▶ WHAT IS EXPECTED
Return every line from the one with "s.link unit == 4" through the one with "def State.unitDefaults (s", inclusive, exactly as it appears below.

(Stored items)
----
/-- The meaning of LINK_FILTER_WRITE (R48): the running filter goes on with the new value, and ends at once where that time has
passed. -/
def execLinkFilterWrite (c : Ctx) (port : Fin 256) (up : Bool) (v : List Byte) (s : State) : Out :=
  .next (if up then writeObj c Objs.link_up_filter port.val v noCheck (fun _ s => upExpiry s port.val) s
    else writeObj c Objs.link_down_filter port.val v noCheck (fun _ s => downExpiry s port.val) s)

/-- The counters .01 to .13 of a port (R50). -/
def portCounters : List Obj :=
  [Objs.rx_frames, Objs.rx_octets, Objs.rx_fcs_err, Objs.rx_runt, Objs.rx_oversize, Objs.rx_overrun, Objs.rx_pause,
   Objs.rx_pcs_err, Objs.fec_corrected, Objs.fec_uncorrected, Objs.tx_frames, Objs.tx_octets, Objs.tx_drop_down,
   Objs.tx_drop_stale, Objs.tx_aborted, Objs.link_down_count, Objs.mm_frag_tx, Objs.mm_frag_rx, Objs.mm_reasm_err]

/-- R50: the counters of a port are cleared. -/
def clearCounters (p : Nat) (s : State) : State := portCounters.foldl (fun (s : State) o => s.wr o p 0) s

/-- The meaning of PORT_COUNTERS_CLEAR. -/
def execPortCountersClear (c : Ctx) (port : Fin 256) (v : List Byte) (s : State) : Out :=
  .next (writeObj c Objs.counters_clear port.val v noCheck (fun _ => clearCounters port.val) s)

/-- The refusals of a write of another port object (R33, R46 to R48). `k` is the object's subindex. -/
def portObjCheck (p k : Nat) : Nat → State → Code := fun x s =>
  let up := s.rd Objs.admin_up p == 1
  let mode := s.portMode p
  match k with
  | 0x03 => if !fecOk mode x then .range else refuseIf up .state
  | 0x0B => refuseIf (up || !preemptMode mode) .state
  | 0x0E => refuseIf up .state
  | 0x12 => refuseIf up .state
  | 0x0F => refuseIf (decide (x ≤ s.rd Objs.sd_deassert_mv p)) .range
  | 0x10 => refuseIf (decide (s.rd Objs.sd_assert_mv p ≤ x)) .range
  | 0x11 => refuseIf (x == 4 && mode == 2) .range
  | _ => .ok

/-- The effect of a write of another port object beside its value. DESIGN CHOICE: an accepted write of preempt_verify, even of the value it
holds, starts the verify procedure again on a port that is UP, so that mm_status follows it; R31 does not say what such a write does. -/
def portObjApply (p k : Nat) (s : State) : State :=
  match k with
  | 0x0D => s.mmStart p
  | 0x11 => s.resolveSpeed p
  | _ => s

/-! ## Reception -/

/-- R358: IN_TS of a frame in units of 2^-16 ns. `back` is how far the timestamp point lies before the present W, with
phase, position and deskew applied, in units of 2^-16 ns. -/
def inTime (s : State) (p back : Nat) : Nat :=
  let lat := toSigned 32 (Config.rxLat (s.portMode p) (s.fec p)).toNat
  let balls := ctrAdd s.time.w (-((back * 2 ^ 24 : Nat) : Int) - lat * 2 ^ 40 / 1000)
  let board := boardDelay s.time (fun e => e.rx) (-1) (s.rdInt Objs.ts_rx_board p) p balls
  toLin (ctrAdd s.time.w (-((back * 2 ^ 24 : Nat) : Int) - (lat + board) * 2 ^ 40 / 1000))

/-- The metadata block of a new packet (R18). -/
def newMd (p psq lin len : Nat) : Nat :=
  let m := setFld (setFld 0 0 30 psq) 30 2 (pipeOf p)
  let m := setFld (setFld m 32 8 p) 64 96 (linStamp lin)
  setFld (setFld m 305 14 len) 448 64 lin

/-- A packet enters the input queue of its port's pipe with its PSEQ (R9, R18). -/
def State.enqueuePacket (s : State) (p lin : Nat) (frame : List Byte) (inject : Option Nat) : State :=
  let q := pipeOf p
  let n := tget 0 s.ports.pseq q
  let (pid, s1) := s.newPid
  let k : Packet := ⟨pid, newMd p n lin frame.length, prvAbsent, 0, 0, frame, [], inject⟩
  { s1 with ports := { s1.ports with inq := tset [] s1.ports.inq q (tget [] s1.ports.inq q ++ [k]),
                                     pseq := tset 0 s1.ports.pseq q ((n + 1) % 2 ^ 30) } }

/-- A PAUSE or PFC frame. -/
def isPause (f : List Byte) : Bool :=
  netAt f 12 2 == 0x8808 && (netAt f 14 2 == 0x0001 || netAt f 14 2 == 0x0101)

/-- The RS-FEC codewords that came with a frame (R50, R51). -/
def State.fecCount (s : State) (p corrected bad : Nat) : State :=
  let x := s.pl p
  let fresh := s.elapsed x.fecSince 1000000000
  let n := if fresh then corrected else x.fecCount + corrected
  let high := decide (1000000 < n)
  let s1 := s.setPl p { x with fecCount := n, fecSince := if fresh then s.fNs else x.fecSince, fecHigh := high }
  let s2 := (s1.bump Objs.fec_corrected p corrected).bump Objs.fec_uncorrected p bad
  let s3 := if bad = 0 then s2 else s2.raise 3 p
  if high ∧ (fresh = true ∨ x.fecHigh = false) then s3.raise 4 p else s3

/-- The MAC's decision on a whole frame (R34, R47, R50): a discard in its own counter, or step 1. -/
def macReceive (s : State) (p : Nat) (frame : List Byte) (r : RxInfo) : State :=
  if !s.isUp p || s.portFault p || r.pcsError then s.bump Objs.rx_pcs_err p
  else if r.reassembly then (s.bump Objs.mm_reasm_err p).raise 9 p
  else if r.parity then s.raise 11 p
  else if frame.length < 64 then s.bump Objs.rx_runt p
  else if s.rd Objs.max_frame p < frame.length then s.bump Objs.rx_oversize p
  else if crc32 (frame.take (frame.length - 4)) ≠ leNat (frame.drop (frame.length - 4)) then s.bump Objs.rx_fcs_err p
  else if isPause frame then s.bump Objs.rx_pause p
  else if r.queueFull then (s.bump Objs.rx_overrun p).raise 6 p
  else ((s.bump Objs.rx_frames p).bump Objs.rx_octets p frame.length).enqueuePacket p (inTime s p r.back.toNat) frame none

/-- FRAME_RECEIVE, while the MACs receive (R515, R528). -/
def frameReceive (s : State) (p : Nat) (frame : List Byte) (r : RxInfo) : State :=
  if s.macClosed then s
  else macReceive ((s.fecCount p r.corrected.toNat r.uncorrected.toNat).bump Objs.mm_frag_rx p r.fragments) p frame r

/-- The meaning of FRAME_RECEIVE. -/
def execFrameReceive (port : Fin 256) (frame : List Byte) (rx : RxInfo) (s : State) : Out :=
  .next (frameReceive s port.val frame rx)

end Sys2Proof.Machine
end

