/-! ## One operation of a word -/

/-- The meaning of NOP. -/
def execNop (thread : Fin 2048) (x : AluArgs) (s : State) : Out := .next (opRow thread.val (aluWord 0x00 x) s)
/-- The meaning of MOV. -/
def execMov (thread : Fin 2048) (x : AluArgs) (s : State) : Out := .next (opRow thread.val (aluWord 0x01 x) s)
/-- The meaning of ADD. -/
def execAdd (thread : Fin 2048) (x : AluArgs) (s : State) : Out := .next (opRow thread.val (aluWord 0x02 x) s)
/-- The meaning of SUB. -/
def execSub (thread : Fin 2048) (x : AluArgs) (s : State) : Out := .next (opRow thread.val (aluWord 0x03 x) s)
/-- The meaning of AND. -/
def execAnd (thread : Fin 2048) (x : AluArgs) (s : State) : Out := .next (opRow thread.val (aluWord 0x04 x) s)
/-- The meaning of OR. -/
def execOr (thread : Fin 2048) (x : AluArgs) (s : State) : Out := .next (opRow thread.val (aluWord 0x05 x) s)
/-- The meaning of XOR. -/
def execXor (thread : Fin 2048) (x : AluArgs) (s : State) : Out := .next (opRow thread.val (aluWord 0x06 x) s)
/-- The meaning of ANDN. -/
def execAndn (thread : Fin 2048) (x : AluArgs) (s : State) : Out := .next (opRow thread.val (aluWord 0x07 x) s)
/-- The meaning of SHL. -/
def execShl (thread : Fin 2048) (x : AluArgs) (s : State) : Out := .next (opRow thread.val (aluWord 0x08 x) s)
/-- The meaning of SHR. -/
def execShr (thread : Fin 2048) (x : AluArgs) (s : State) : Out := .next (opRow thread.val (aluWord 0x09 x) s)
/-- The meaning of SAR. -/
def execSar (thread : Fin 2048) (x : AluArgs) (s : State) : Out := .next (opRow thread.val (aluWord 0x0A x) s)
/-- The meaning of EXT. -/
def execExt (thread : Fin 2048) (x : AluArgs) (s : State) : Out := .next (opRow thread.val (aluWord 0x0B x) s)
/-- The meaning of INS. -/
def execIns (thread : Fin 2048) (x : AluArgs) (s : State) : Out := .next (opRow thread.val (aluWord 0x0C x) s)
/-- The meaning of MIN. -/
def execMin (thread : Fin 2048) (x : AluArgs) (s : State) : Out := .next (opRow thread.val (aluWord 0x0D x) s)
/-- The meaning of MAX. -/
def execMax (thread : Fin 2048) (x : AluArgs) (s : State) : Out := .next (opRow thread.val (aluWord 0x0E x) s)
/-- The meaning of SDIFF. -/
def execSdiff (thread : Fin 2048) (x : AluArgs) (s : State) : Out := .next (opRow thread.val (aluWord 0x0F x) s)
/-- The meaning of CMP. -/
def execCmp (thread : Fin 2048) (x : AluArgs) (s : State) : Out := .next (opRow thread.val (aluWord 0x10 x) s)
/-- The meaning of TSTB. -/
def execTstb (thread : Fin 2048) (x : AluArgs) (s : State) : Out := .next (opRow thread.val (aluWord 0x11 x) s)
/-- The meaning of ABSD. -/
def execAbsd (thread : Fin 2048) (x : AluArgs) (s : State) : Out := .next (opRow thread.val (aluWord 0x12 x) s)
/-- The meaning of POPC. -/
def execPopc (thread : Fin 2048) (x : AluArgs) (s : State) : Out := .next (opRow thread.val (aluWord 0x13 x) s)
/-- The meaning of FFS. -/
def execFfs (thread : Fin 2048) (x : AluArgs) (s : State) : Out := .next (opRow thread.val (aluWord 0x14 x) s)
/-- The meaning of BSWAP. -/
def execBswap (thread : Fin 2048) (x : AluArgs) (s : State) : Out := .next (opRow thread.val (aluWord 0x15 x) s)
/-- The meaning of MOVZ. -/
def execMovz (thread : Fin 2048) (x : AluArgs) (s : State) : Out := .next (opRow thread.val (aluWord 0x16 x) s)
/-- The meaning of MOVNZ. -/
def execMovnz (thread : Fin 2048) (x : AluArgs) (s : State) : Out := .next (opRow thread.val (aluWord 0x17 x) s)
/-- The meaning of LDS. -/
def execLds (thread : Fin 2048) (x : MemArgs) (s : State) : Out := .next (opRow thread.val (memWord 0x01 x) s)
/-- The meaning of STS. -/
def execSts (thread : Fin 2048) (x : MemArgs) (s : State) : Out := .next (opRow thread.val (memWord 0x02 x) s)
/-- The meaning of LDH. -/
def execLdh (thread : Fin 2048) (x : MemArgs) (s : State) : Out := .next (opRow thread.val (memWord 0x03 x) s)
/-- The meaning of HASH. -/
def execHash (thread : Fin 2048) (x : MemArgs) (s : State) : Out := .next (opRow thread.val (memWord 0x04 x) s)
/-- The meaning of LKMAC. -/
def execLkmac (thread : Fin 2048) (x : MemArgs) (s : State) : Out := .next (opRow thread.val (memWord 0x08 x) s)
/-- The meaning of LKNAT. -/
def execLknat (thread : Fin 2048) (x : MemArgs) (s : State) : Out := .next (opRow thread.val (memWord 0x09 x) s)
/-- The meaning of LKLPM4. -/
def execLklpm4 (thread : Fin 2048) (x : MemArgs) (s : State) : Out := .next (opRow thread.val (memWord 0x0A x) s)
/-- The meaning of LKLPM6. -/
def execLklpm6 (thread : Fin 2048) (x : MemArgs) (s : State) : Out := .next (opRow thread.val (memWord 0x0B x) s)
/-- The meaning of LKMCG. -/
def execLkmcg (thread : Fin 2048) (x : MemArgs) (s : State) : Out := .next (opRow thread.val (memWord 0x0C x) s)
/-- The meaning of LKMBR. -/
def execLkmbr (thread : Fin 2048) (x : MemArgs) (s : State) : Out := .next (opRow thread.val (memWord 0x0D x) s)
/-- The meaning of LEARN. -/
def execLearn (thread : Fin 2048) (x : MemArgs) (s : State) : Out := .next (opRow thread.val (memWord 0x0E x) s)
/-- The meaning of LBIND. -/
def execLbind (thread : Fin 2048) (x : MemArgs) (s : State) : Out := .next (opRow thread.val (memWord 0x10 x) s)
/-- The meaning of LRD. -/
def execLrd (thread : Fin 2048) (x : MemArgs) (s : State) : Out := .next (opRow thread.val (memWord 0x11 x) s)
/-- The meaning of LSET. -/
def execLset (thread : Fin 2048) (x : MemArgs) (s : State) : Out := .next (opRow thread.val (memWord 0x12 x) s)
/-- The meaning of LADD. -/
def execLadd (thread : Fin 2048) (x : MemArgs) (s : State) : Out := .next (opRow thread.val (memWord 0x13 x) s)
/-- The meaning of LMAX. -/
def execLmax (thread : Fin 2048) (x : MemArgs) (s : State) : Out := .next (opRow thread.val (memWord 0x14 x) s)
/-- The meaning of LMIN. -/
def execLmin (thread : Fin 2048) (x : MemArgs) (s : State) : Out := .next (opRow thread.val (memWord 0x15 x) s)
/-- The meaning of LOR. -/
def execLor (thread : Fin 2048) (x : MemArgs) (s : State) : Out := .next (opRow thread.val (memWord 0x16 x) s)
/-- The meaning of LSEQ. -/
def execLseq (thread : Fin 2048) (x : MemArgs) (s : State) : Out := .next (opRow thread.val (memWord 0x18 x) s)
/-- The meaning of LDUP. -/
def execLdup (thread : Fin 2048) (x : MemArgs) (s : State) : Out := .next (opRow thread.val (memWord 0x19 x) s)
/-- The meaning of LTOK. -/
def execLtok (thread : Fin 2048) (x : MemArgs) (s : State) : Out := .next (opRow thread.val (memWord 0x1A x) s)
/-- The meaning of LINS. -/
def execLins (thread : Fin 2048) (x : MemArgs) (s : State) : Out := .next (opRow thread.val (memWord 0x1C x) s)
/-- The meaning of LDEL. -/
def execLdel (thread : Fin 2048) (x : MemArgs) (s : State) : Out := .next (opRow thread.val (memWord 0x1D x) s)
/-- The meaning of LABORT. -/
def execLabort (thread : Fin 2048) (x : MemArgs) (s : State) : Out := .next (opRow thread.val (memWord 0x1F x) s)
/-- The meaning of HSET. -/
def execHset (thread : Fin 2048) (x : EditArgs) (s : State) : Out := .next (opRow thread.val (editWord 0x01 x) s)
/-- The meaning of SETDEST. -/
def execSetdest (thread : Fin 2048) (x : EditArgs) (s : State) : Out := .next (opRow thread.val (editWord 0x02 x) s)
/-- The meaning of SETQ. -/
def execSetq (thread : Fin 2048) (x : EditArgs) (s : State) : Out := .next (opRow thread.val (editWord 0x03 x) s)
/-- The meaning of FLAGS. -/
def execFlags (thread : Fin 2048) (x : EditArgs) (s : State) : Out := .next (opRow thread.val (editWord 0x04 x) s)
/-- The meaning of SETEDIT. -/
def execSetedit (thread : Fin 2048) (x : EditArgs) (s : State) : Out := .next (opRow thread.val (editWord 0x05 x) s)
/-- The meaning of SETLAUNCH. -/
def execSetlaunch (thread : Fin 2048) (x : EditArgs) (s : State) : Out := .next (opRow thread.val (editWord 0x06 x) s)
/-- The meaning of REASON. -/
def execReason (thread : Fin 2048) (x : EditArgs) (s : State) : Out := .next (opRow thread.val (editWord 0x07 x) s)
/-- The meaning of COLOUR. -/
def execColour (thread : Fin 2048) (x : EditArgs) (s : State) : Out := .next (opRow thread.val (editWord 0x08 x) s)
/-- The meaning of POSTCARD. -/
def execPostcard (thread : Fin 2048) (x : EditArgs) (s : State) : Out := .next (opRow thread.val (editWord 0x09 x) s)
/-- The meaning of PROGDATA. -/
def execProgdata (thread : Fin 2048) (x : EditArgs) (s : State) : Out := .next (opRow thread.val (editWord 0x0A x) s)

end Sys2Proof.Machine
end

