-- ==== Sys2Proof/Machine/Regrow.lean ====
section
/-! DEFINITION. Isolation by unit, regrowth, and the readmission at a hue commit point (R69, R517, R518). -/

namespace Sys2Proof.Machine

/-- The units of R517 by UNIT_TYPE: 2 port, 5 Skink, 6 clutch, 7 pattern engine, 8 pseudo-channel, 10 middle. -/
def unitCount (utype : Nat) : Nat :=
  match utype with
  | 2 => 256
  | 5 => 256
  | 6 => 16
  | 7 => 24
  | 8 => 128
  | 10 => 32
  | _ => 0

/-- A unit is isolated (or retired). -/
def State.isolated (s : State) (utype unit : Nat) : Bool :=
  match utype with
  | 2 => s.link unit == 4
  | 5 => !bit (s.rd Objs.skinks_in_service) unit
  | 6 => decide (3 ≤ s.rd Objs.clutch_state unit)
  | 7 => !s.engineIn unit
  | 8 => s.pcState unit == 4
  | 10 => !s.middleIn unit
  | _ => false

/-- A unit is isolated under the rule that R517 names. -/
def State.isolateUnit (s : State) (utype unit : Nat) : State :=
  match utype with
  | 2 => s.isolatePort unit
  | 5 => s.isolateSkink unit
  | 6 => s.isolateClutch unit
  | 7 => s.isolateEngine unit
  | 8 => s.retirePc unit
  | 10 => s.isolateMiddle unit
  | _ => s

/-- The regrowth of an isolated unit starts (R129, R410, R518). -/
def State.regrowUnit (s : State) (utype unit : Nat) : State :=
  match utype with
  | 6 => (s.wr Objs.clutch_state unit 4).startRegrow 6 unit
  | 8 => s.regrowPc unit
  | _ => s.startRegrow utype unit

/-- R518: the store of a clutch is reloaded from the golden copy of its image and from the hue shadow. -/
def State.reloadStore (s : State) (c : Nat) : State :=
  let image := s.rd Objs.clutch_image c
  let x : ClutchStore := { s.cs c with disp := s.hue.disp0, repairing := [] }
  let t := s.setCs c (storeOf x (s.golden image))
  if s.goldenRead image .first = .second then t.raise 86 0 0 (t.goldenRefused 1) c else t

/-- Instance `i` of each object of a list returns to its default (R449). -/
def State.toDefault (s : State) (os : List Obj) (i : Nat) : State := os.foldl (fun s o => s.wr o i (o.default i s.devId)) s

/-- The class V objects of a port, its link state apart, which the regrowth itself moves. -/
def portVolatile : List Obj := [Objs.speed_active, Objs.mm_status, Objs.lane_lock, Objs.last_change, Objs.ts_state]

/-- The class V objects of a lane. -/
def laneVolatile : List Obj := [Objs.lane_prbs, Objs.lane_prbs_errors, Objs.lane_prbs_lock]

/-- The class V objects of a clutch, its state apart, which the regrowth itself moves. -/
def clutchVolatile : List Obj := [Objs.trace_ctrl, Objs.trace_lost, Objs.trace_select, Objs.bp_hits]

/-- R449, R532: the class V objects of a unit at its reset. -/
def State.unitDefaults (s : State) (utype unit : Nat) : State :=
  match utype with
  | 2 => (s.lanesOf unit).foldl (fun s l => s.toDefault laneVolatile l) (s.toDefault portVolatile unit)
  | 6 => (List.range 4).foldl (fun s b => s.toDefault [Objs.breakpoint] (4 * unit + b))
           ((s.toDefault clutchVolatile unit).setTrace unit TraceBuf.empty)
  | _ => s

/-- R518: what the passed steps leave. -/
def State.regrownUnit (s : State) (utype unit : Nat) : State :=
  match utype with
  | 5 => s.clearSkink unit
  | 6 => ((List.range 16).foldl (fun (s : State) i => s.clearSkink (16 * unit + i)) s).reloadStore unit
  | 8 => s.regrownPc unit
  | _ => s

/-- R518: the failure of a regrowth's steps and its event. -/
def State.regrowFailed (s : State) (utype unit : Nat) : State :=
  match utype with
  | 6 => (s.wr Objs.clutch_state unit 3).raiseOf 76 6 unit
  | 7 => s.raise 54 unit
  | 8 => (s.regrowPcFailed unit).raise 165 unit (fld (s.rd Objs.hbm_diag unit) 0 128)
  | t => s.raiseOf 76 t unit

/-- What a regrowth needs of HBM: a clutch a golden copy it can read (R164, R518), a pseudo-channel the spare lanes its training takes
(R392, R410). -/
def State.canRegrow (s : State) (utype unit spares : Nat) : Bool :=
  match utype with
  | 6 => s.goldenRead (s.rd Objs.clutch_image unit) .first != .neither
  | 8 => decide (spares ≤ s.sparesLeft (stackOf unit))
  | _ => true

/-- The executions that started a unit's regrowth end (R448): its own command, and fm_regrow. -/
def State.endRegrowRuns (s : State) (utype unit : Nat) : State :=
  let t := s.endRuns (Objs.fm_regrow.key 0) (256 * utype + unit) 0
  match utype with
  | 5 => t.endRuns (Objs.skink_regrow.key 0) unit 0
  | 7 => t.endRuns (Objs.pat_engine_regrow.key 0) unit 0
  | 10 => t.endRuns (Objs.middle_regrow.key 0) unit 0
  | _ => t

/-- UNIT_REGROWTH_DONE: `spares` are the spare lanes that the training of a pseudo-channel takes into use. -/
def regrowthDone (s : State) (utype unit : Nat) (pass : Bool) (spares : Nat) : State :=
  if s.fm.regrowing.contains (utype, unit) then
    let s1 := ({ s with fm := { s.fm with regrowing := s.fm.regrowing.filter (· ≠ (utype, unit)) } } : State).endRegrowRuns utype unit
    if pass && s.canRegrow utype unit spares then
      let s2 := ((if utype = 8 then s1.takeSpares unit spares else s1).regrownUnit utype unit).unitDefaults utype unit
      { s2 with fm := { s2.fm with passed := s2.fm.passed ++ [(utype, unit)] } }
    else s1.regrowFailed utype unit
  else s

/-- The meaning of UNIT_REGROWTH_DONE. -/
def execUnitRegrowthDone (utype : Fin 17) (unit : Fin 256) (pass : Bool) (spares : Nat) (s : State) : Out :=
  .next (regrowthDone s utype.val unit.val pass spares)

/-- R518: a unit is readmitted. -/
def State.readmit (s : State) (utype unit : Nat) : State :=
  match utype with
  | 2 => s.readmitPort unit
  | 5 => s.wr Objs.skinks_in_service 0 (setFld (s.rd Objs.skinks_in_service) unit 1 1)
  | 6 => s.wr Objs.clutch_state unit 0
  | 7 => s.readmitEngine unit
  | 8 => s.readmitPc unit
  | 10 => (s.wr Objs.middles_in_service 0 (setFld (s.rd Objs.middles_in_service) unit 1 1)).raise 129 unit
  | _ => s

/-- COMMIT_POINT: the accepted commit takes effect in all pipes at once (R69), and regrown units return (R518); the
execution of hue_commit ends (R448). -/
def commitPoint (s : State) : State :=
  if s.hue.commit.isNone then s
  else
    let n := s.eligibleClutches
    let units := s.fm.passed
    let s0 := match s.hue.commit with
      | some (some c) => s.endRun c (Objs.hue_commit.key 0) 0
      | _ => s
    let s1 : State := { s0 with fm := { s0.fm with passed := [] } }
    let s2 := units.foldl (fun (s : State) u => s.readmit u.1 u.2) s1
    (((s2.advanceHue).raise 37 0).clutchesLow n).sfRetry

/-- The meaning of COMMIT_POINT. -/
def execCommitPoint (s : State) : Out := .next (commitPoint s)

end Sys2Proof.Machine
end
----
▶ RESPONSE TO THIS EXERCISE
  | 2 => s.link unit == 4
  | 5 => !bit (s.rd Objs.skinks_in_service) unit
  | 6 => decide (3 ≤ s.rd Objs.clutch_state unit)
  | 7 => !s.engineIn unit
  | 8 => s.pcState unit == 4
  | 10 => !s.middleIn unit
  | _ => false

/-- A unit is isolated under the rule that R517 names. -/
def State.isolateUnit (s : State) (utype unit : Nat) : State :=
  match utype with
  | 2 => s.isolatePort unit
  | 5 => s.isolateSkink unit
  | 6 => s.isolateClutch unit
  | 7 => s.isolateEngine unit
  | 8 => s.retirePc unit
  | 10 => s.isolateMiddle unit
  | _ => s

/-- The regrowth of an isolated unit starts (R129, R410, R518). -/
def State.regrowUnit (s : State) (utype unit : Nat) : State :=
  match utype with
  | 6 => (s.wr Objs.clutch_state unit 4).startRegrow 6 unit
  | 8 => s.regrowPc unit
  | _ => s.startRegrow utype unit

/-- R518: the store of a clutch is reloaded from the golden copy of its image and from the hue shadow. -/
def State.reloadStore (s : State) (c : Nat) : State :=
  let image := s.rd Objs.clutch_image c
  let x : ClutchStore := { s.cs c with disp := s.hue.disp0, repairing := [] }
  let t := s.setCs c (storeOf x (s.golden image))
  if s.goldenRead image .first = .second then t.raise 86 0 0 (t.goldenRefused 1) c else t

/-- Instance `i` of each object of a list returns to its default (R449). -/
def State.toDefault (s : State) (os : List Obj) (i : Nat) : State := os.foldl (fun s o => s.wr o i (o.default i s.devId)) s

/-- The class V objects of a port, its link state apart, which the regrowth itself moves. -/
def portVolatile : List Obj := [Objs.speed_active, Objs.mm_status, Objs.lane_lock, Objs.last_change, Objs.ts_state]

/-- The class V objects of a lane. -/
def laneVolatile : List Obj := [Objs.lane_prbs, Objs.lane_prbs_errors, Objs.lane_prbs_lock]

/-- The class V objects of a clutch, its state apart, which the regrowth itself moves. -/
def clutchVolatile : List Obj := [Objs.trace_ctrl, Objs.trace_lost, Objs.trace_select, Objs.bp_hits]

/-- R449, R532: the class V objects of a unit at its reset. -/
def State.unitDefaults (s : State) (utype unit : Nat) : State :=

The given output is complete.